1. Field of the Invention
This invention relates to a permanent magnet stepper motor, and in particular to such a motor for controllably moving a rotor to variable angle rotational positions.
2. Description of Related Art
A stepper motor is a versatile device having many different uses. For example, a stepper motor can be operated as a synchronous motor powered by pulses of electrical current in such applications as clocks, meters, timing devices and recorders. Such a motor can also be pulsed at will to effect predetermined increments of movement of elements such as print heads and paper feeders in printers. A stepper motor can also be pulsed at variable speeds to drive apparatus such as a pump which must be operated at variable flow rates.
A typical permanent magnet stepper motor is a one or two phase device comprising a rotor disposed for rotation around a central axis within an annular stator. The rotor includes around its circumference a permanently magnetized region which successively forms a number of North-South pole pairs. The stator includes first and second joined field cups for each phase, each containing a winding of insulated wire surrounding a plurality of magnetizable pole pieces corresponding in number to the magnetic poles in the rotor.

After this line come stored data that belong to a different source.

-- ==== Sys2Proof/Tests/Slice0.lean ====
section
/-! SUPPORT. Tests of the model on fixed values. Expected results are those of 95_test_vectors.md and
96_test_vectors_frx_acc.md (their section in each comment) or written out by hand from the rule named; none is the model's own
answer. After them, one witness for the hypotheses of each statement that has any. -/

open Sys2Proof Sys2Proof.Machine Sys2Proof.Claims

namespace Sys2Proof.Tests

/-! ## Helpers -/

/-- The next state of an outcome. -/
def after : Out → Option State
  | .next t => some t
  | _ => none

/-- The last result an outcome's next state delivered. -/
def answered (o : Out) : Option Result := (after o).bind (·.rsps.getLast?)

theorem next_of_after {o : Out} {t : State} (h : after o = some t) : o = .next t := by
  cases o with
  | next u => cases h; rfl
  | fault e => cases h
  | refused e => cases h

/-- The start state of program P5 and of 96 section 2.6: a held escape, a frame in progress, two digits. -/
def busy : State :=
  { State.reset with
    crc := 0x6131, upend := true, frx := ⟨.readLen, false, 0x14, 0x00, [], 0x0000, 0x52B5⟩, pinacc := 0xFFFFFF42 }

/-- The reset state with these FRX registers. -/
def withFrx (f : Frx) : State := { State.reset with frx := f }

/-- The reset state with `P_ESC_ESC = MARK` and these FRX registers. -/
def markFrx (f : Frx) : State := { withFrx f with cfg := { defaultConfig with escEsc := .mark } }

/-- The reset state with these packets waiting. -/
def waiting (ps : List Packet) : State := { State.reset with cmds := ps }

/-! ## WellFormed: an ill-formed term for each check (30_encoding.md R70: a `u16` counts the data) -/

/-- One byte more than a `u16` counts. -/
def tooLong : List Byte := List.replicate 65536 0x00

theorem tooLong_length : tooLong.length = 65536 := by unfold tooLong; exact List.length_replicate

theorem test_wf_crcBlk : (Instr.crcBlk tooLong).wellFormed = false := by simp [Instr.wellFormed, maxBlock, tooLong_length]
theorem test_wf_escEncb : (Instr.escEncb tooLong).wellFormed = false := by
  simp [Instr.wellFormed, maxBlock, tooLong_length]
theorem test_wf_escDecb : (Instr.escDecb tooLong).wellFormed = false := by
  simp [Instr.wellFormed, maxBlock, tooLong_length]
theorem test_wf_pinPack : (Instr.pinPack tooLong).wellFormed = false := by
  simp [Instr.wellFormed, maxBlock, tooLong_length]
theorem test_wf_ftxSend : (Instr.ftxSend 0x00 tooLong).wellFormed = false := by
  simp [Instr.wellFormed, maxBlock, tooLong_length]

/-! ## Decode: every operation from a packet written out (30_encoding.md R64, R68; packets of 95 and 96) -/

theorem test_decode_crcClr : decode [0x00] = .ok .crcClr := by decide
theorem test_decode_crcUpd : decode [0x01, 0x7E] = .ok (.crcUpd 0x7E) := by decide
theorem test_decode_crcRd : decode [0x02] = .ok .crcRd := by decide
theorem test_decode_crcBlk : decode [0x03, 0x01, 0x00, 0xFF] = .ok (.crcBlk [0xFF]) := by decide
theorem test_decode_escEnc : decode [0x10, 0x7D] = .ok (.escEnc 0x7D) := by decide
theorem test_decode_escDec : decode [0x11, 0x5E] = .ok (.escDec 0x5E) := by decide
theorem test_decode_escFlush : decode [0x12] = .ok .escFlush := by decide
theorem test_decode_escClr : decode [0x13] = .ok .escClr := by decide
theorem test_decode_escEncb : decode [0x14, 0x02, 0x00, 0x7D, 0x7E] = .ok (.escEncb [0x7D, 0x7E]) := by decide
theorem test_decode_escDecb : decode [0x15, 0x02, 0x00, 0x7D, 0x5E] = .ok (.escDecb [0x7D, 0x5E]) := by decide
theorem test_decode_frxByte : decode [0x20, 0x7E] = .ok (.frxByte 0x7E) := by decide
theorem test_decode_frxEos : decode [0x21] = .ok .frxEos := by decide
theorem test_decode_frxTmo : decode [0x22] = .ok .frxTmo := by decide
theorem test_decode_frxClr : decode [0x23] = .ok .frxClr := by decide
theorem test_decode_pinClr : decode [0x30] = .ok .pinClr := by decide
theorem test_decode_pinDig : decode [0x31, 0x0A] = .ok (.pinDig 10) := by decide
theorem test_decode_pinRd : decode [0x32] = .ok .pinRd := by decide
theorem test_decode_pinPack : decode [0x33, 0x02, 0x00, 0x01, 0x02] = .ok (.pinPack [1, 2]) := by decide
theorem test_decode_pinUnpk : decode [0x34, 0x34, 0x12, 0xFF, 0xFF] = .ok (.pinUnpk 0xFFFF1234) := by decide
theorem test_decode_keyXor :
    decode [0x35, 0xEF, 0xCD, 0xAB, 0x00, 0x34, 0x12, 0xFF, 0xFF] = .ok (.keyXor 0x00ABCDEF 0xFFFF1234) := by decide
theorem test_decode_recEnc :
    decode [0x36, 0x3B, 0x34, 0x12, 0xFF, 0xFF, 0xEF, 0xCD, 0xAB, 0x00, 0x00, 0x00, 0x00, 0x00]
      = .ok (.recEnc 0x3B 0xFFFF1234 0x00ABCDEF 0x00000000) := by decide
theorem test_decode_recDec :
    decode [0x37, 0xDB, 0xDF, 0x54, 0xFF, 0x33, 0x01, 0x34, 0x12, 0xFF, 0xFF]
      = .ok (.recDec ⟨0xDB, 0xDF, 0x54, 0xFF, 0x33⟩ 1 0xFFFF1234) := by decide
theorem test_decode_ftxSend : decode [0x40, 0xFF, 0x01, 0x00, 0xFE] = .ok (.ftxSend 0xFF [0xFE]) := by decide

For each phase, the pole pieces of the first field cup are angularly displaced from those of the second field cup to effect a rotational force on the rotor when electrical current is passed through the windings. By controlling the timing and polarities of current pulses passed through the windings, the rotor can be controllably stepped through discrete rotational movements. Further details of typical stepper motor structure, operation and drive circuity can be obtained from a publication entitled AIRPAX Stepper Motor Handbook published by Airpax Corporation, 604 West Johnson Avenue, P.O. Box 590, Cheshire, CT, U.S.A.

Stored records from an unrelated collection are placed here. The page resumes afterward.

-- ==== Sys2Proof/Syntax.lean ====
section
/-! DEFINITION. The commands of the block: one constructor for each row of spec/opcode_table.json, in the table's order.
A row that is the request handler's taking of a request has no operands of its own: R135 makes the handler take the OLDEST request of the
request queue, so its tag and payload stand in State. -/

namespace Sys2Proof

/-- The three kinds of mark on a link (Table 2-2). -/
inductive MarkKind where
  | plain
  | sync
  | syncRealign
  deriving DecidableEq, Repr

/-- The kind of an edge on an event line (R113). -/
inductive Edge where
  | rising
  | falling
  deriving DecidableEq, Repr

/-- The steps of the part (opcode_table.json). -/
inductive Instr where
  /-- POWER_ON_RESET (R139): RSTN is released with the straps BAUD1 and BAUD0 at these levels; HALTN and EV0 to EV3 stand at these
  levels at the first judgement (R20, R113). -/
  | powerOnReset (baud1 baud0 haltn : Level) (ev : Per4 Level)
  /-- CHANNEL_BYTE (R127, R129): the byte taken from CRX, its data bits as sampled, whatever level its stop bit had. -/
  | channelByte (b : Byte)
  /-- FRAME_TIMER_EXPIRY (R130). -/
  | frameTimerExpiry
  /-- UNDEFINED_REQUEST (R135). -/
  | undefinedRequest
  /-- PING (R142). -/
  | ping
  /-- RESTART (R143). -/
  | restart
  /-- RESTART_TAKES_EFFECT (R138). -/
  | restartTakesEffect
  /-- PLAN_WRITE (R144). -/
  | planWrite
  /-- PLAN_READ (R145). -/
  | planRead
  /-- PLAN_CLEAR (R146). -/
  | planClear
  /-- FALLBACK_SET (R147). -/
  | fallbackSet
  /-- FALLBACK_READ (R147). -/
  | fallbackRead
  /-- LINK_SET (R148). -/
  | linkSet
  /-- LINK_READ (R149). -/
  | linkRead
  /-- TIME_START (R150). -/
  | timeStart
  /-- TIME_STOP (R152). -/
  | timeStop
  /-- TIME_READ (R153). -/
  | timeRead
  /-- ACTION_ADD (R154). -/
  | actionAdd
  /-- ACTION_CANCEL (R155). -/
  | actionCancel
  /-- ACTION_LIST (R156). -/
  | actionList
  /-- LINE_SET (R157). -/
  | lineSet
  /-- CAPTURE_READ (R158). -/
  | captureRead
  /-- HALT_SET (R159). -/
  | haltSet
  /-- NOTICE_ACK (R160). -/
  | noticeAck
  /-- NOTICE_SET (R161). -/
  | noticeSet
  /-- TRANSMIT_DONE (R137). -/
  | transmitDone
  /-- ACK_TIMER_EXPIRY (R168). -/
  | ackTimerExpiry
  /-- LINK_MARK (R25): a mark of this kind, with the byte it carries if any, arrives on the pair of the link. -/
  | linkMark (l : LinkNo) (k : MarkKind) (b : Option Byte)
  /-- PULSE_WIDTH_END (R122). -/
  | pulseWidthEnd (o : OutputNo)
  /-- HOLDOVER_EXPIRED (R9). -/
  | holdoverExpired
  /-- GENERATOR_STEP (R7). -/
  | generatorStep
  /-- LOSS_TIMER_EXPIRY (R49) on one link's qualifier. -/
  | lossTimerExpiry (l : LinkNo)
  /-- HOLDOFF_TIMER_EXPIRY (R50) on one link's qualifier. -/
  | holdoffTimerExpiry (l : LinkNo)
  /-- HALTN_ASSERT (R20): HALTN is judged low. -/
  | haltnAssert
  /-- HALTN_RELEASE (R21): HALTN is judged high. -/
  | haltnRelease
  /-- EVENT_EDGE (R113): the line is judged at the level after this edge. -/
  | eventEdge (line : EventLine) (edge : Edge)
  /-- CAUGHT_UP_MARK_LEAVES (R26) on one pair. -/
  | caughtUpMarkLeaves (l : LinkNo)
  deriving DecidableEq, Repr

end Sys2Proof
end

One limitation of conventional single phase stepper motors is their inability to vary the rotational positions to which the rotor is stepped. Both the direction and the speed of rotation of the rotor are electrically controllable, but the discrete rotational positions to which the rotor can be positioned are fixed by the positions of the stator pole pieces. In some applications, it is desirable to electrically control the angular separation between the positions to which the rotor can be rotated, as well as the speed and direction of rotation. This capability would enable the user to electrically adjust the angle of rotation to match his needs and to change the angle at will. Some examples of such applications are motors for powering scanner mirrors in laser scanner devices and for powering strip chart recorders.